Steve Economou, managing director of Curtis Financial, got into IP valuations "by accident" about 15 years ago. He now does it for tax, transfer pricing, and purchase price allocations, generally. He brought his experience to a session on supporting royalty rate valuations to the ASA Advanced Business Valuation Conference in Phoenix this morning.
Economou reminded attendees of the essential guidance in royalty rate valuation compliance, including
- IRS section 482--which outlines their ten requirements on transfer pricing calculations. "I believe there is a preference to see market data rather than level 3 assumptions," Economu states
- Georgia Pacific factors from the 1970 Georgia-Pacific v. United States Plywood Corp. decision regarding the value of intellectual property (Economu directs people to the Journal of Accountancy 2008 "Royalty Rates" article on GP for further guidance on
- IFRS 3, ASC 805, 350 and 820, with their emphases on highest and best uses, and hypothetical market participants
- OECD 42
Here are the basic quesstions Economou asks
- what is each IP basket?
- how is the IP used together?
- What is the line of business?
- How much revenue and profit is generated from the product using the IP?
- What is the nature of the IP, how is it protected, and how protectable is it?
- Has the IP been defended in the past? Outcome?
- What is the company's operating history and profits?
- Who is the peer group for operating performance, either from RMA or from guideline public companies
- And, what simiar licensing transactions exist, as mentioned, from ktMine or Royalty Source (or others)
Royalty rate comps do have limitations. Typically,
- they have a wide range of data
- Closer scrutiny of underlying terms often negates nearly all compatibility
- You often don't know much about the licensee or licensor
- It may include inter-company transactions
- The time period or market conditions may be completely different
- Early payments can have a huge impact on terms.

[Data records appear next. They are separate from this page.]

/-- The group waiting longest for a matrix slot is bound to a free one, and its strand goes on (03 R100). -/
def Dev.bindSlot (d : Dev) (ci : Nat) : Dev :=
  let c := d.core ci
  match c.slotWait, c.freeSlot with
  | g :: rest, some k =>
    let d := d.setCore ci { c with slotWait := rest, slots := Tab.put c.slots k { MxSlot.empty with group := some g } }
    let d := d.modGroup ci g (fun x => { x with inRegion := true, slot := some k, stack := [] })
    ((d.strandsOf ci g).map (·.1)).foldl (fun (d : Dev) sid => d.advance ci sid) d
  | _, _ => d

/-- Once every non-exited thread of a group has reached a GSYNC, one strand of exactly its threads goes on after the one
that the lowest lane reached (02 R67). -/
def Dev.gsyncDone (d : Dev) (ci g : Nat) : Dev :=
  let ss := d.strandsOf ci g
  if ss.isEmpty || !(ss.all (fun e => isGsync e.2.wait)) then d else
  let mine : Tab Nat := ss.foldl (fun (t : Tab Nat) e =>
    (e.2.lanes.filter (fun x => x.2 == g)).foldl (fun t x => Tab.put t x.1 x.2) t) []
  match ss.find? (fun e => e.2.lanes.contains (mine.headD (0, 0))) with
  | none => d
  | some (low, s0) =>
    let d := ss.foldl (fun (d : Dev) e =>
      let rest := e.2.lanes.filter (fun x => x.2 != g)
      if rest.isEmpty then d.delStrand ci e.1 else d.setStrand ci e.1 { e.2 with lanes := rest }) d
    -- a strand that holds other groups' threads too stays with them
    let c := d.core ci
    let sid := if Tab.has c.strands low then c.nextStrand else low
    let d := d.setCore ci { c with nextStrand := max c.nextStrand (sid + 1) }
    let d := d.setStrand ci sid { s0 with lanes := mine, backoff := 0 }
    if s0.wait == .gsync true then
      let d := (d.setStrand ci sid { s0 with lanes := mine, wait := .slot, backoff := 0 }).modCore ci
        (fun c => { c with slotWait := c.slotWait ++ [g] })
      d.bindSlot ci
    else d.advance ci sid

/-- The groups of a strand check whether their GSYNC is complete. -/
def Dev.gsyncAll (d : Dev) (ci : Nat) (gs : List Nat) : Dev := gs.foldl (fun (d : Dev) g => d.gsyncDone ci g) d

/-- GSYNC and MXBEGIN: legal outside a matrix region only (02 R73); the guard has no effect (R586). -/
def Dev.gsyncAt (d : Dev) (i : Issue) (st : Strand) (mx : Bool) : Dev :=
  if d.inRegion i.core st then d.coreFault i.core st 0x05 0 else
  (d.setStrand i.core i.strand { st with wait := .gsync mx }).gsyncAll i.core st.slots

/-- GSYNC (02 R67). -/
def execGsync (i : Issue) (s : State) : Host.Outcome State Fault Refusal :=
  s.on (fun d => d.issue i (isOpc 0x4B) (fun d st _ => d.gsyncAt i st false))

/-- MXBEGIN (02 R69, 03 R100). -/
def execMxbegin (i : Issue) (s : State) : Host.Outcome State Fault Refusal :=
  s.on (fun d => d.issue i (isOpc 0x46) (fun d st _ => d.gsyncAt i st true))

/-- MX_SLOT_BIND (03 R100). -/
def execMxSlotBind (core : Nat) (s : State) : Host.Outcome State Fault Refusal :=
  s.on (fun d => if d.running && !(d.core core).stopped then d.bindSlot core else d)

/-- MXEND (02 R69, R73; 03 R101): outside a region, or with a divergence stack that is not empty, REGION_VIOLATION. -/
def execMxend (i : Issue) (s : State) : Host.Outcome State Fault Refusal :=
  s.on (fun d => d.issue i (isOpc 0x47) (fun d st _ =>
    let g := st.slots.headD 0
    if !d.inRegion i.core st || !(d.group i.core g).stack.isEmpty then d.coreFault i.core st 0x05 0
    else (d.setStrand i.core i.strand { st with wait := .mxEnd }).mxEnds i.core))

/-! ### Pixel interlocks (11 R399, R400) -/

/-- A group belongs to a pixel launch. -/
def Dev.isPixel (d : Dev) (ci g : Nat) : Bool :=
  match (d.launch (d.group ci g).launch).from_ with
  | .pixel .. => true
  | .node .. => false

/-- Some earlier fragment of a lane's pixel has neither executed ILKE nor exited. -/
def Dev.ilkBlocked (d : Dev) (ci : Nat) (e : Nat × Nat) : Bool :=
  let g := d.group ci e.2
  match Tab.get? g.pixels e.1 with
  | none => false
  | some px => (d.core ci).groups.any (fun o => d.isPixel ci o.1 && decide (o.2.index < g.index) &&
      o.2.pixels.any (fun f => f.2 == px && !(o.2.released.getLsbD f.1)))

/-- Lanes take their interlocks. -/
def Dev.ilkTake (d : Dev) (ci : Nat) (lanes : List (Nat × Nat)) : Dev :=
  lanes.foldl (fun (d : Dev) e => d.modGroup ci e.2 (fun g => { g with held := setBit g.held e.1 true })) d

/-- Lanes release: by ILKE, or by exiting. -/
def Dev.ilkRelease (d : Dev) (ci : Nat) (lanes : List (Nat × Nat)) : Dev :=
  lanes.foldl (fun (d : Dev) e => d.modGroup ci e.2 (fun g =>
    { g with held := setBit g.held e.1 false, released := setBit g.released e.1 true })) d

/-- A strand blocked in ILKB: the lanes that can take their interlock do. Outside a region they go on as one strand and
the others keep waiting; inside, the strand waits for all of its lanes. -/
def Dev.ilkGrant (d : Dev) (ci sid : Nat) (st : Strand) (word : BitVec 64) (left : List Nat) : Dev :=
  let mine := st.lanes.filter (fun e => left.contains e.1)
  let go := mine.filter (fun e => !(d.ilkBlocked ci e))
  let stay := mine.filter (fun e => d.ilkBlocked ci e)
  let keep : List Nat := stay.map (·.1)
  let d := d.ilkTake ci go
  if stay.isEmpty then d.advance ci sid
  else if d.inRegion ci st then d.setStrand ci sid { st with wait := .op word keep [] }
  else
    let run := st.lanes.filter (fun e => !(stay.contains e))
    if run.isEmpty then d.setStrand ci sid { st with wait := .op word keep [] }
    else (d.split ci sid stay st.pc (.op word keep []) [(run, st.pc + 8, .ready)]).retire ci { st with lanes := run }

/-- ILKB (11 R399, R400). -/
def execIlkb (i : Issue) (s : State) : Host.Outcome State Fault Refusal :=
  runIssue i 0x6E (fun i d st act =>
    match act.find? (fun e => !(d.isPixel i.core e.2) || (d.group i.core e.2).held.getLsbD e.1) with
    | some e => d.coreFault i.core (st.one e) 0x0E 0
    | none => d.ilkGrant i.core i.strand st i.word (act.map (·.1))) s

/-- ILK_GRANT (11 R399): lanes of a waiting strand whose earlier fragments have released are granted. -/
def execIlkGrant (core strand : Nat) (s : State) : Host.Outcome State Fault Refusal :=
  s.on (fun d =>
    match d.strand? core strand with
    | none => d
    | some st =>
      match st.wait with
      | .op w left _ =>
        if opcOf w == 0x6E && d.running && !(d.core core).stopped &&
            st.lanes.any (fun e => left.contains e.1 && !(d.ilkBlocked core e)) then
          d.ilkGrant core strand st w left
        else d
      | _ => d)

/-- ILKE (11 R399, R400): a lane releases with release ordering, so its core's earlier operations come first. -/
def execIlke (i : Issue) (s : State) : Host.Outcome State Fault Refusal :=
  s.on (fun d0 => d0.issue i (isOpc 0x6F) (fun d st act =>
    match act.find? (fun e => !(d.isPixel i.core e.2) || !((d.group i.core e.2).held.getLsbD e.1)) with
    | some e => d.coreFault i.core (st.one e) 0x0E 0
    | none =>
    if (d.core i.core).ops.any (fun o => act.contains (o.2.lane, o.2.group)) then d0
    else (d.ilkRelease i.core act).advance i.core i.strand))

/-! ### EXIT and the end of a group (02 R70, 06 R216) -/

/-- A group whose threads have all exited ends: its slot and interlocks go, its launch counts one group fewer, and a core
with no group left returns its credits. -/
def Dev.groupEnd (d : Dev) (ci g : Nat) : Dev :=
  let l := (d.group ci g).launch
  let d := d.leaveRegion ci g
  let d := d.modCore ci (fun c => { c with groups := Tab.del c.groups g })
  let d := { d with launches := Tab.mod d.launches l (fun x => { x with live := x.live - 1 }) }
  if (d.core ci).groups.isEmpty then d.returnCredits ci else d

/-- Groups that hold no thread any more end; the others may have completed a GSYNC. -/
def Dev.groupsLeft (d : Dev) (ci : Nat) (gs : List Nat) : Dev :=
  gs.foldl (fun (d : Dev) g =>
    if (d.strandsOf ci g).isEmpty && (d.group ci g).stack.isEmpty then d.groupEnd ci g else d.gsyncDone ci g) d

/-- Every active lane of a group in a matrix region has exited (02 R70): a parked or deferred path runs, or the region
ends for the group's remaining lanes, and the group where none remain. -/
def Dev.exitRegion (d : Dev) (i : Issue) (st : Strand) : Dev :=
  let g := st.slots.headD 0
  match (d.group i.core g).stack with
  | [] => (d.delStrand i.core i.strand).leaveRegion i.core g
  | e :: r =>
    let d := d.modGroup i.core g (fun x => { x with stack := r })
    if e.running then
      (d.setStrand i.core i.strand (st.withMask g e.parked)).goto i.core i.strand (e.joinPc.getD st.pc)
    else (d.setStrand i.core i.strand (st.withMask g e.resumeMask)).goto i.core i.strand e.resumePc

/-- EXIT (02 Table 2-8, R70). A group in a matrix region ends only when its matrix instructions have completed. -/
def execExit (i : Issue) (s : State) : Host.Outcome State Fault Refusal :=
  s.on (fun d0 => d0.issue i (isOpc 0x45) (fun d st act =>
    let gs := (act.map (·.2)).eraseDups
    let rest := st.lanes.filter (fun e => !(act.contains e))
    if rest.isEmpty && d.inRegion i.core st && (d.core i.core).mxAll.any (fun m => gs.contains m.group) then d0 else
    let d := act.foldl (fun (d : Dev) e => d.modGroup i.core e.2 (fun g => { g with exited := setBit g.exited e.1 true })) d
    let d := (d.ilkRelease i.core act).retire i.core st
    if !rest.isEmpty then
      ((d.setStrand i.core i.strand { st with lanes := rest }).advance i.core i.strand).groupsLeft i.core gs
    else if d.inRegion i.core st then (d.exitRegion i st).groupsLeft i.core gs
    else (d.delStrand i.core i.strand).groupsLeft i.core gs))

/-- CORE_WATCHDOG (02 R97): the record's PC is that of the strand that holds the group's lowest non-exited lane. -/
def execCoreWatchdog (core group : Nat) (s : State) : Host.Outcome State Fault Refusal :=
  s.on (fun d =>
    let ss := d.strandsOf core group
    let lanes : Tab Nat := ss.foldl (fun (t : Tab Nat) e =>
      (e.2.lanes.filter (fun x => x.2 == group)).foldl (fun t x => Tab.put t x.1 x.2) t) []
    match Tab.get? (d.core core).groups group, ss.find? (fun e => e.2.lanes.contains (lanes.headD (0, 0))) with
    | some g, some (_, st) =>
      if d.running && !(d.core core).stopped && decide (2000000 ≤ g.watch) then
        d.coreFault core { st with lanes := [((lanes.headD (0, 0)).1, group)] } 0x06 0
      else d
    | _, _ => d)
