/-- ACTIVATION_END (08 R311): the slot's REFS, the record, the DONE tally, the command. -/
def execActivationEnd (o seq : Nat) (s : State) : Host.Outcome State Fault Refusal :=
  s.on (fun d =>
    match d.order? o with
    | none => d
    | some r =>
      match r.act? seq with
      | none => d
      | some a =>
        if !r.ended a then d else
        let d := d.modOrder o (fun r => { r.unbind a.slot with acts := r.acts.filter (fun x => x.seq != seq) })
        let d := d.countCluster (homeOf o) 2 1
        let ag := d.orderAgent o r.part r.ctx
        match (if r.log = 0 || a.silent then (.ok (), d)
               else d.agentWrite ag false ((r.log + 32 * (seq % 2 ^ r.log2n)) % 2 ^ 48) (d.actRecord a)) with
        | (.error e, d) => d.agentFault ag r.part e
        | (.ok _, d) =>
          let d := if r.doneEn && !a.silent then d.agentSignal (.teller (homeOf o)) r.part r.done true 1 else d
          let d := match a.cmd with
            | some x => d.cmdDone x (b2n a.abort.isSome) (a.gen + 2 ^ 16 * (seq % 2 ^ 48))
            | none => d
          let d := a.cancels.foldl (fun (d : Dev) x => d.cancelCheck o x) d
          match Tab.get? d.orders o with
          | some r => if r.leaving && r.acts.isEmpty then d.dropOrder o else d.armWait o
          | none => d)

/-! ### Tally wakes (06 R235) -/

/-- TALLY_WAKE (06 R235): wake `k` reaches who waits for it; a trigger's is taken by TRIGGER. -/
def execTallyWake (k : Nat) (s : State) : Host.Outcome State Fault Refusal :=
  s.on (fun d =>
    match d.tly.wakes[k]? with
    | none => d
    | some w =>
      let d' := { d with tly := { d.tly with wakes := d.tly.wakes.eraseIdx k } }
      match w.who with
      | .core ci sid g => d'.answer ci sid g g (b2n w.met)
      | .node o seq =>
        (match (Tab.get? d.orders o).bind (fun r => r.act? seq) with
         | some a => (match a.wait with
           | some (n, _) => if w.met then d'.nodeDone o seq n else d'.abortAct o seq 3
           | none => d')
         | none => d')
      | .command x => d'.waitWoken x w.met
      | .trigger _ => d)

end Sys2Proof.Machine
end

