/-- An LQRY of sub-operation `op`: each group present makes one request with what was read for it, and every active lane of
the group receives its result (R332). `bytes` is what is read at SRCA, none for RELEASE. -/
def runLqry (i : Issue) (op bytes : Nat) (f : Dev → Nat → Nat → Nat → Nat → Nat × Dev) (s : State) :
    Host.Outcome State Fault Refusal :=
  s.on (fun d => d.issue i (fun w => isOpc 0x68 w && (fld (subOf w) 15 14 == op || (op == 0 && fld (subOf w) 15 14 == 3)))
    (fun d st act =>
      let gs := groupLanes act
      let part := d.strandPart i.core st
      let ctx := d.strandCtx i.core st
      let addr := fun (e : Nat × Nat) => d.laneAddr i.core e.2 e.1 i.word 0
      let bad := if bytes = 0 then none else gs.find? (fun e => addr e % bytes != 0)
      match bad with
      | some e => d.coreFault i.core (st.one e) 0x04 (addr e)
      | none =>
        let r := if bytes = 0 then (.ok (gs.map (fun _ => 0)), d) else d.lqryReads (d.coreAgent i.core part ctx) bytes (gs.map (fun e => (e, addr e)))
        match r with
        | (.error x, d) => d.lqryFault i (st.one x.1) x.2
        | (.ok vs, d) =>
          let slot := fun (d : Dev) (e : Nat × Nat) => d.readW i.core e.2 e.1 (srcbOf i.word) % 64
          let (res, d) := (gs.zip vs).foldl (fun (r : Tab Nat × Dev) (e : (Nat × Nat) × Nat) =>
            let (x, d) := f r.2 part ctx (if op = 0 then 0 else slot r.2 e.1) e.2
            (Tab.put r.1 e.1.2 x, d)) ([], d)
          (d.writeLanes i.core act (dstOf i.word) 1 (fun _ g => Tab.get res g 0)).advance i.core i.strand))

/-- LQRY_QUERY (R333); a word with the reserved sub-operation issues under this row. -/
def execLqryQuery (i : Issue) (s : State) : Host.Outcome State Fault Refusal :=
  runLqry i 0 64 (fun d part ctx _ v => d.queryAccept part ctx v) s

/-- A slot that a partition holds and whose query has completed, or the status. -/
def Dev.heldSlot (d : Dev) (part q : Nat) : Except Nat LQuery :=
  match Tab.get? d.ledger.queries q with
  | none => .error 0x31
  | some x => if x.part != part then .error 0x31 else if x.phase != .complete then .error 0x2E else .ok x

/-- LQRY_RELEASE (R337). -/
def execLqryRelease (i : Issue) (s : State) : Host.Outcome State Fault Refusal :=
  runLqry i 1 0 (fun d part _ q _ =>
    match d.heldSlot part q with
    | .error e => (2 ^ 24 * e, d)
    | .ok _ => (0, d.slotRelease q)) s

/-- A write of a query's result buffer: dropped and counted where it fails (R334). -/
def Dev.resultWrite (d : Dev) (x : LQuery) (dva : Nat) (bs : List Byte) : Dev :=
  match d.agentWrite (d.ldgAgent x.part x.ctx 0) true (dva % 2 ^ 48) bs with
  | (.ok _, d) => d
  | (.error _, d) => d.violPart x.part 11

/-- The address of item `k` of a query. -/
def LQuery.itemDva (x : LQuery) (k : Nat) : Nat := x.f 255 208 + 64 + 16 * k

/-- A merge record drops the items it does not keep (R350). -/
def Dev.queryPrune (d : Dev) (q : Nat) (x : LQuery) (v : Nat) : Dev :=
  let drop := (x.items.zipIdx).filter (fun (e : LItem × Nat) => !bitOf v (128 + e.2))
  let d := drop.foldl (fun (d : Dev) (e : LItem × Nat) =>
    let d := if e.1.leased then d.ldgUnlease q e.1.idx else d
    d.resultWrite x (x.itemDva e.2) (toLe 6 0)) d
  d.modQuery q (fun x => { x with items := (x.items.zipIdx).map (fun (e : LItem × Nat) =>
    if bitOf v (128 + e.2) then e.1 else { e.1 with leased := false }) })

/-- LQRY_PRUNE (R337, R350). -/
def execLqryPrune (i : Issue) (s : State) : Host.Outcome State Fault Refusal :=
  runLqry i 2 32 (fun d part _ q v =>
    match d.heldSlot part q with
    | .error e => (2 ^ 24 * e, d)
    | .ok x => if fld v 255 192 != x.f 127 64 then (2 ^ 24 * 0x2E, d) else (0, d.queryPrune q x v)) s

/-- An entry is eligible for a query (R328). -/
def Dev.eligible (d : Dev) (x : LQuery) (e : LEntry) : Bool :=
  (e.st == .valid || e.st == .migrating) &&
  (match d.ldgStream x.part e.stream with
   | some s => !s.broken && s.set == x.f 199 192
   | none => false) &&
  decide (x.f 159 128 ≤ e.block) && (x.f 191 160 == 0 || decide (e.block < x.f 191 160))

/-- SCORE (R328). -/
def LQuery.score (x : LQuery) (sketch : BitVec 128) : Nat :=
  popcount 128 ((~~~ (BitVec.ofNat 128 (x.f 511 384) ^^^ sketch)) &&& BitVec.ofNat 128 (x.f 383 256)).toNat

def LQuery.scored (x : LQuery) (i : Nat) (e : LEntry) : LScored :=
  { idx := i, serial := e.serial, block := e.block, stream := e.stream, score := x.score e.sketch }

/-- The entries eligible for a query at present. -/
def Dev.eligibles (d : Dev) (x : LQuery) : List LScored :=
  (d.ledger.entries.filter (fun e => d.eligible x e.2)).map (fun e => x.scored e.1 e.2)

/-- QUERY_JOIN (R330, R363): an accepted query joins the sweep where fewer than 16 sweep; it is the first of its class, and
one beyond its partition's budget joins only when none within a budget waits. -/
def execQueryJoin (q : Nat) (s : State) : Host.Outcome State Fault Refusal :=
  s.on (fun d =>
    match Tab.get? d.ledger.queries q with
    | none => d
    | some x =>
      let waits := d.ledger.queries.filter (fun e => e.2.phase == .waiting)
      let first := !(waits.any (fun e => (e.2.beyond == x.beyond && decide (e.2.order < x.order)) || (x.beyond && !e.2.beyond)))
      if !d.running || x.phase != .waiting || !first || (d.ledger.queries.filter (fun e => e.2.phase == .joined)).length ≥ 16 then d
      else d.modQuery q (fun x => { x with phase := .joined, seen := d.eligibles x }))

/-- The order of R329. -/
def scoredBefore (a b : LScored) : Bool :=
  decide (a.score > b.score) || (a.score == b.score && (decide (a.block > b.block) ||
    (a.block == b.block && decide (a.stream ≤ b.stream))))

def insertScored (x : LScored) : List LScored → List LScored
  | [] => [x]
  | y :: r => if scoredBefore x y then x :: y :: r else y :: insertScored x r

/-- Sorted by R329. -/
def sortScored (l : List LScored) : List LScored := l.foldr insertScored []

/-- What the sweep scored (R331): the entries it saw at its start and that are still eligible; of those committed since, and
of those that left, an open part. The flag tells an entry that has left. -/
def Dev.sweepScored (d : Dev) (x : LQuery) : List (LScored × Bool) × Dev :=
  let now := d.eligibles x
  let same := fun (a b : LScored) => a.idx == b.idx && a.serial == b.serial
  let kept := now.filter (fun a => x.seen.any (same a))
  let new := now.filter (fun a => !(x.seen.any (same a)))
  let left := x.seen.filter (fun a => !(now.any (same a)))
  let gone := left.filter (fun a => match Tab.get? d.ledger.entries a.idx with
    | some e => !(e.serial == a.serial && (e.st == .valid || e.st == .migrating))
    | none => true)
  let choice := fun (k : Nat) => Config.free (d.free + k) % 2 == 1
  let new := ((new.zipIdx).filter (fun (e : LScored × Nat) => choice e.2)).map (·.1)
  let gone := ((gone.zipIdx).filter (fun (e : LScored × Nat) => choice (now.length + e.2))).map (·.1)
  ((kept ++ new).map (fun a => (a, false)) ++ gone.map (fun a => (a, true)), { d with free := d.free + now.length + x.seen.length })

/-- The lines of a block prefetched (R335), from `dva`; answers the lines requested and whether the block is skipped. -/
def Dev.prefetchLines (d : Dev) (a : Agent) (dva : Nat) : Nat → List Nat × Bool × Dev
  | 0 => ([], false, d)
  | n + 1 =>
    match d.xlate a dva .read with
    | (.error _, d) => ([], true, d)
    | (.ok (pa, attr), d) =>
      if !allocsOnRead attr then ([], true, d) else
      let line := pa / 128
      let d := d.ownerShares line
      let d := if Tab.has d.mem.vault line || Tab.has d.mem.missRegs line then d else
        { d with mem := { d.mem with missRegs := Tab.put d.mem.missRegs line { req := a.rq.id, attr := attr, waiters := [] } } }
      let (l, skip, d) := d.prefetchLines a (dva + 128) n
      (line :: l, skip, d)

/-- An item takes its lease and, where asked for, its prefetch. -/
def Dev.takeItem (d : Dev) (x : LQuery) (a : LScored) : Option LItem × Dev :=
  match Tab.get? d.ledger.entries a.idx with
  | none => (none, d)
  | some e =>
    let d := d.putEnt a.idx { e with leases := e.leases + 1, hits := satAdd 8 e.hits 1, lastUse := d.lastUse }
    let st := (Tab.get? d.ledger.streams e.stream)
    let size := 2 ^ ((st.map (·.sizeLog2)).getD 6)
    let ag := d.ldgAgent x.part ((st.map (·.ctx)).getD x.ctx) (bankOf a.idx)
    let (lines, skip, d) :=
      if x.f 24 24 = 0 then ([], false, d)
      else if d.allocMask ag.rq.id = 0 then ([], true, d)
      else d.prefetchLines ag (alignDown e.addr 128) (ceilDiv size 128)
    (some { idx := a.idx, block := e.block, stream := e.stream, score := a.score, tier := e.tier, addr := e.addr, leased := true,
            lines := lines, skipped := skip }, d)

def Dev.takeItems (d : Dev) (x : LQuery) : List LScored → List LItem × Dev
  | [] => ([], d)
  | a :: r =>
    let (i, d) := d.takeItem x a
    let (l, d) := d.takeItems x r
    (i.toList ++ l, d)

/-- PSTAT of an item at present (Table 9-11). -/
def Dev.pstat (d : Dev) (x : LQuery) (i : LItem) : Nat :=
  if x.f 24 24 = 0 then 0 else if i.skipped then 3 else if i.lines.any (fun l => Tab.has d.mem.missRegs l) then 1 else 2

/-- The 16 bytes of an item. -/
def Dev.itemBytes (d : Dev) (x : LQuery) (i : LItem) : List Byte :=
  toLe 16 (i.addr + at_ 64 i.stream + at_ 84 i.tier + at_ 86 (d.pstat x i) + at_ 88 i.score + at_ 96 i.block)

/-- The result buffer written, 64 bytes a write, the items first and the header last (R334). -/
def Dev.writeResults (d : Dev) (q : Nat) (x : LQuery) : Dev :=
  let items := x.items.flatMap (d.itemBytes x)
  let chunks := (List.range (ceilDiv items.length 64)).map (fun k => (x.f 255 208 + 64 + 64 * k, (items.drop (64 * k)).take 64))
  let n := x.items.length
  let drop := x.items.any (fun i => d.pstat x i == 3)
  let header := at_ 448 (x.f 127 64) + at_ 384 x.time + at_ 352 (x.scanned % 2 ^ 32) + at_ 312 n +
    at_ 304 ((x.items.getLast?.map (·.score)).getD 0) + at_ 303 (b2n x.partial_) + at_ 302 (b2n drop) + at_ 288 q
  (chunks ++ [(x.f 255 208, toLe 64 header)]).foldl (fun (d : Dev) (e : Nat × List Byte) => d.resultWrite x e.1 e.2) d

/-- SWEEP_END (R329, R331, R334, R335): the selection takes its leases and prefetches; the results are written, unless they
are to show the prefetches' final state. -/
def execSweepEnd (q : Nat) (s : State) : Host.Outcome State Fault Refusal :=
  s.on (fun d =>
    match Tab.get? d.ledger.queries q with
    | none => d
    | some x =>
      if !d.running || x.phase != .joined then d else
      let (all, d) := d.sweepScored x
      let good := all.filter (fun e => decide (e.1.score ≥ x.f 47 40))
      let gone := fun (a : LScored) => good.any (fun e => e.2 && e.1 == a)
      let sel := (sortScored (good.map (·.1))).take (x.f 31 25)
      let (items, d) := d.takeItems x (sel.filter (fun a => !gone a))
      let x := { x with phase := .swept, items := items, scanned := all.length, partial_ := sel.any gone, time := d.time.ts,
                        seen := [] }
      let d := d.modLdg (fun l => { l with queries := Tab.put l.queries q x })
      if x.f 23 23 = 1 then d else d.writeResults q x)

Economou presented a number of weighted average return analyses, looking at the fair value of elements such as cash, cash free debt free working capital, trade names, proprietary technology, customer relationships, covenants not to compete, implied goodwill, assembled workforce, and internally developed software. Several people in the audience commented that they've noticed that this kind of valuation often ends up with high allocations to customer relationships. Economou agrees that "this can be a risk and perhaps appraisers tend to overvalue this segment."
Royalty rate analyses often would make an observer question the acquisition in the first place. In any case, sanity checks are critical, and "you can go off the rails quickly if you don't watch." There are many PPA cases where the analysis provides a price widely lower than what a private equity firm just paid, for example. "You can end up with the sense that you have no idea why the PE firm paid zillions for IP worth a couple of hundred thousand dollars," one session participant commented. Of course there are other reasons--keeping other competitors out, for instance. But the first investors frequently seem to do pretty well, Economou agreed.
Declining royalty rates, or revenues? One other participant commented that nearly all the analyses he sees use constant royalty rates over the life of the asset, and he questions whether this makes sense. Economou said he tends to degrade the revenues rather than the royalty rate, since "we have better market data on revenues than on royalty rates." Another expert commented that few agreements have declining royalty rates, so this would be unusual. The consensus of the participants at the ASA session was that you were calculating for the correct mid-point royalty rate--and then applying it to the projected revenues or profits. No one in the room said they'd attempted to support a declining royalty rate in their appraisal work.